A atmosfera cosmopolita desceu sobre a cidade renovada era tal que, as
vésperas da Primeira Guerra Mundial, as pessoas ao se cruzarem no grande
bulevar não se cumprimentavam mais à brasileira, mas repetiam uns aos outros:
“Vive La France!”.
No afã do esforço modernizador, as novas elites se empenhavam em reduzir
a complexa realidade social brasileira, singularizada pelas mazelas herdadas do
colonialismo e da escravidão, ao ajustamento em conformidade com padrões
abstratos de gestão social hauridos de modelos europeus ou norte-americanos.

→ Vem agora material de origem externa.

-- ==== Sys2Proof/Decode.lean ====
section
/-! DEFINITION. The decoder, total on every request and rejecting by name (spec/30_encoding.md R310, R311, R320), and after
it the encoder, written from the field table of R300; the pseudo-instructions and the assembler's operand rule (R340,
R341); the word helpers they use (spec/10_state.md R100). -/

namespace Sys2Proof

/-! ### Words of a value (R19, R100) -/

/-- `V.hi`, bits 127:64. -/
def hi (v : Word128) : Word64 := v.extractLsb' 64 64

/-- `V.lo`, bits 63:0. -/
def lo (v : Word128) : Word64 := v.extractLsb' 0 64

/-- `{hi, lo}`. -/
def words (h l : Word64) : Word128 := h ++ l

/-- `zext_128` of a 64-bit pattern (R18): how a host presents a word in A.lo. -/
def zext128 (v : Word64) : Word128 := words 0 v

/-! ### The opcode map (R310) -/

/-- One row of R310: CMD, mnemonic, operand form, and the instruction it selects with operands A and B. -/
structure OpcodeRow where
  cmd : Command
  mnemonic : String
  form : Form
  build : Word128 → Word128 → Instr

/-- The rows with GRP 00. -/
def comparisonRows : List OpcodeRow := [
  ⟨0x00, "EQ", .rr, fun a b => .eq a b⟩,
  ⟨0x01, "NE", .rr, fun a b => .ne a b⟩,
  ⟨0x02, "LT", .rr, fun a b => .lt a b⟩,
  ⟨0x03, "LE", .rr, fun a b => .le a b⟩,
  ⟨0x04, "GT", .rr, fun a b => .gt a b⟩,
  ⟨0x05, "GE", .rr, fun a b => .ge a b⟩,
  ⟨0x06, "TRUTH", .r, fun a _ => .truth a⟩,
  ⟨0x07, "LNOT", .r, fun a _ => .lnot a⟩]

/-- The rows with GRP 01. -/
def additiveRows : List OpcodeRow := [
  ⟨0x08, "ADD", .rr, fun a b => .add a b⟩,
  ⟨0x09, "SUB", .rr, fun a b => .sub a b⟩,
  ⟨0x0A, "NEG", .r, fun a _ => .neg a⟩,
  ⟨0x0B, "ABS", .r, fun a _ => .abs a⟩,
  ⟨0x0C, "SEXT64", .w64, fun a _ => .sext64 (lo a)⟩]

/-- The rows with GRP 10. -/
def mulDivRows : List OpcodeRow := [
  ⟨0x10, "MUL", .rr, fun a b => .mul a b⟩,
  ⟨0x11, "DIV", .rr, fun a b => .div a b⟩,
  ⟨0x12, "REM", .rr, fun a b => .rem a b⟩]

/-- The rows with GRP 11. -/
def shiftBitwiseRows : List OpcodeRow := [
  ⟨0x18, "SRA", .rs, fun a b => .sra a b⟩,
  ⟨0x19, "SLL", .rs, fun a b => .sll a b⟩,
  ⟨0x1A, "AND", .rr, fun a b => .and a b⟩,
  ⟨0x1B, "OR", .rr, fun a b => .or a b⟩,
  ⟨0x1C, "XOR", .rr, fun a b => .xor a b⟩,
  ⟨0x1D, "NOT", .r, fun a _ => .not a⟩]

/-- The whole opcode map, R310. -/
def opcodeMap : List OpcodeRow := comparisonRows ++ additiveRows ++ mulDivRows ++ shiftBitwiseRows

/-- Why a command is rejected (R320). -/
inductive Reserved where
  /-- RSV is not 000 (0x20 to 0xFF). -/
  | reservedField
  /-- RSV is 000 and OPC is not in R310. -/
  | unassignedOpcode
  deriving DecidableEq, Repr

/-- R311: the whole CMD is compared with the CMD column of R310, and the operands are never read to decide. -/
def decode (r : Request) : Except Reserved Instr :=
  match opcodeMap.find? (fun row => row.cmd == r.cmd) with
  | some row => .ok (row.build r.a r.b)
  | none => if Command.rsvZero r.cmd then .error .unassignedOpcode else .error .reservedField

/-- The instruction of a table word: CMD is its 8 bits, and the operands, which the table gives no bits, are zero. -/
def decodeTableWord (nbits w : Nat) : Option Instr :=
  match decode { cmd := BitVec.ofNat 8 (w % 2 ^ nbits), a := 0, b := 0 } with
  | .ok i => some i
  | .error _ => none

/-! ### The encoder (R300, R301) -/

/-- GRP of a group (R300). -/
def Group.code : Group → BitVec 2
  | .comparison => 0b00
  | .additive => 0b01
  | .mulDiv => 0b10
  | .shiftBitwise => 0b11

/-- GRP and SEL of an instruction: the group it stands in and its place there (R300, R310). -/
def Instr.groupSel : Instr → Group × BitVec 3
  | .eq _ _ => (.comparison, 0b000)
  | .ne _ _ => (.comparison, 0b001)
  | .lt _ _ => (.comparison, 0b010)
  | .le _ _ => (.comparison, 0b011)
  | .gt _ _ => (.comparison, 0b100)
  | .ge _ _ => (.comparison, 0b101)
  | .truth _ => (.comparison, 0b110)
  | .lnot _ => (.comparison, 0b111)
  | .add _ _ => (.additive, 0b000)
  | .sub _ _ => (.additive, 0b001)
  | .neg _ => (.additive, 0b010)
  | .abs _ => (.additive, 0b011)
  | .sext64 _ => (.additive, 0b100)
  | .mul _ _ => (.mulDiv, 0b000)
  | .div _ _ => (.mulDiv, 0b001)
  | .rem _ _ => (.mulDiv, 0b010)
  | .sra _ _ => (.shiftBitwise, 0b000)
  | .sll _ _ => (.shiftBitwise, 0b001)
  | .and _ _ => (.shiftBitwise, 0b010)
  | .or _ _ => (.shiftBitwise, 0b011)
  | .xor _ _ => (.shiftBitwise, 0b100)
  | .not _ => (.shiftBitwise, 0b101)

/-- The command word `{RSV, GRP, SEL}` with RSV = 000 (R300). -/
def Instr.command (i : Instr) : Command := (0b000#3 ++ i.groupSel.1.code) ++ i.groupSel.2

/-- A and B of the request that carries an instruction; an ignored operand is driven 0 (R340). -/
def Instr.operands : Instr → Word128 × Word128
  | .eq a b | .ne a b | .lt a b | .le a b | .gt a b | .ge a b => (a, b)
  | .truth a | .lnot a => (a, 0)
  | .add a b | .sub a b => (a, b)
  | .neg a | .abs a => (a, 0)
  | .sext64 v => (zext128 v, 0)
  | .mul a b | .div a b | .rem a b => (a, b)
  | .sra a b | .sll a b => (a, b)
  | .and a b | .or a b | .xor a b => (a, b)
  | .not a => (a, 0)

/-- The request that carries an instruction. -/
def encode (i : Instr) : Request := { cmd := i.command, a := i.operands.1, b := i.operands.2 }

/-- The class whose latency an instruction has (R830). -/
def Instr.opClass : Instr → OpClass
  | .eq _ _ | .ne _ _ | .lt _ _ | .le _ _ | .gt _ _ | .ge _ _ | .truth _ | .lnot _ => .cmp
  | .add _ _ | .sub _ _ | .neg _ | .abs _ => .add
  | .sext64 _ => .misc
  | .mul _ _ => .mul
  | .div _ _ | .rem _ _ => .div
  | .sra _ _ | .sll _ _ => .shift
  | .and _ _ | .or _ _ | .xor _ _ | .not _ => .logic

/-- The mnemonic of an instruction (R310). -/
def Instr.mnemonic : Instr → String
  | .eq _ _ => "EQ"
  | .ne _ _ => "NE"
  | .lt _ _ => "LT"
  | .le _ _ => "LE"
  | .gt _ _ => "GT"
  | .ge _ _ => "GE"
  | .truth _ => "TRUTH"
  | .lnot _ => "LNOT"
  | .add _ _ => "ADD"
  | .sub _ _ => "SUB"
  | .neg _ => "NEG"
  | .abs _ => "ABS"
  | .sext64 _ => "SEXT64"
  | .mul _ _ => "MUL"
  | .div _ _ => "DIV"
  | .rem _ _ => "REM"
  | .sra _ _ => "SRA"
  | .sll _ _ => "SLL"
  | .and _ _ => "AND"
  | .or _ _ => "OR"
  | .xor _ _ => "XOR"
  | .not _ => "NOT"

/-! ### Assembly (R340, R341) -/

/-- The expansion of a pseudo-instruction, exactly one instruction (R341). -/
def Pseudo.expand : Pseudo → Instr
  | .mov a => .or a 0
  | .inc a => .add a 1
  | .dec a => .sub a 1
  | .isneg a => .lt a 0
  | .iszero a => .lnot a
  | .divmod a b => .div a b
  | .mod a b => .rem a b
  | .sar a k => .sra a k
  | .shl a k => .sll a k
  | .ld64 v => .sext64 v

/-- R340: `<MNEMONIC> <a>[, <b>]` as a request. A unary operation omits `<b>`, and the assembler drives B = 0. -/
def assemble (mnemonic : String) (a : Word128) (b : Option Word128) : Option Request :=
  match opcodeMap.find? (fun row => row.mnemonic == mnemonic) with
  | none => none
  | some row =>
    match row.form, b with
    | .rr, some b => some { cmd := row.cmd, a := a, b := b }
    | .rs, some b => some { cmd := row.cmd, a := a, b := b }
    | .r, none => some { cmd := row.cmd, a := a, b := 0 }
    | .w64, none => some { cmd := row.cmd, a := a, b := 0 }
    | _, _ => none

/-- The value of an assembly operand written as a signed decimal integer (R19, R340). -/
def decimalOperand (n : Int) : Word128 := BitVec.ofInt 128 n

end Sys2Proof
end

Jürgen Habermas descreveu com muita
clareza como se operou, nas sociedades européias ao longo dos séculos XVII, XVIII e XIX a gênese simultânea do grande publico dos salões,
dos teatros e da imprensa, por um lado e, pelo outro, o processo de
privatização como uma emancipação psicológica da consciência burguesa, derivada
da progressiva autonomia dos indivíduos no mercado capitalista e dos cidadãos
na ordem política representativa. Ambos esses desenvolvimentos tem, portanto,
uma mesma e inseparável raiz histórica, em razão da qual só poderão ser
interpretados em suas relações recíprocas: “assim como a privacidade de um se
funda na dimensão pública do outro, e a subjetividade do individuo privado se refere
desde o inicio à esfera pública”.
Segundo o autor, duas esferas
coexistem na sociedade: o sistema
e o mundo da vida. O sistema
refere-se à 'reprodução material', regida pela lógica instrumental (adequação
de meios a fins), incorporada nas relações hierárquicas (poder político) e de
intercâmbio (economia). O mundo da vida é a esfera de 'reprodução simbólica', da
linguagem, das redes de significados que compõem determinada visão de mundo,
sejam eles referentes aos fatos objetivos, às normas sociais ou aos conteúdos
subjetivos.
A intensificação dos contatos e das trocas internacionais promovida pela
instauração do regime republicano naturalmente acelerou esse curso de
transformações históricas. Na dinâmica da nova ordem, tanto ampliou-se a
construção de uma esfera pública, reforçada pela expansão crescente da imprensa
e das oportunidades de convívio cultural, quanto se agudizaram os sentidos e
valores associados ao desfrute de experiências de privacidade. Esse, contudo, é
o panorama ideal, na medida em que as condições históricas do país tornam tanto
a participação no contexto do espaço público, privilégio de poucos.
A estabilização brasileira assinala uma sincronia com a ordem
internacional. O enriquecimento baseado no crescimento explosivo dos negócios
formou o pano de fundo do que se tornou conhecido como “belos tempos”.
Pereira Passos foi nomeado engenheiro do Ministério do Império em 1874,
cabendo ao mesmo acompanhar todas as obras do governo imperial. Integrou a
comissão que iria apresentar o plano geral de reformulação urbana da capital,
incluindo o alargamento de ruas, construção de grandes avenidas, canalizações
de rios entre outras medidas urbanas e sanitárias. O levantamento realizado de
1875 a 1876 seria a base do futuro plano diretor da cidade, posto em prática na
administração de Passos como prefeito.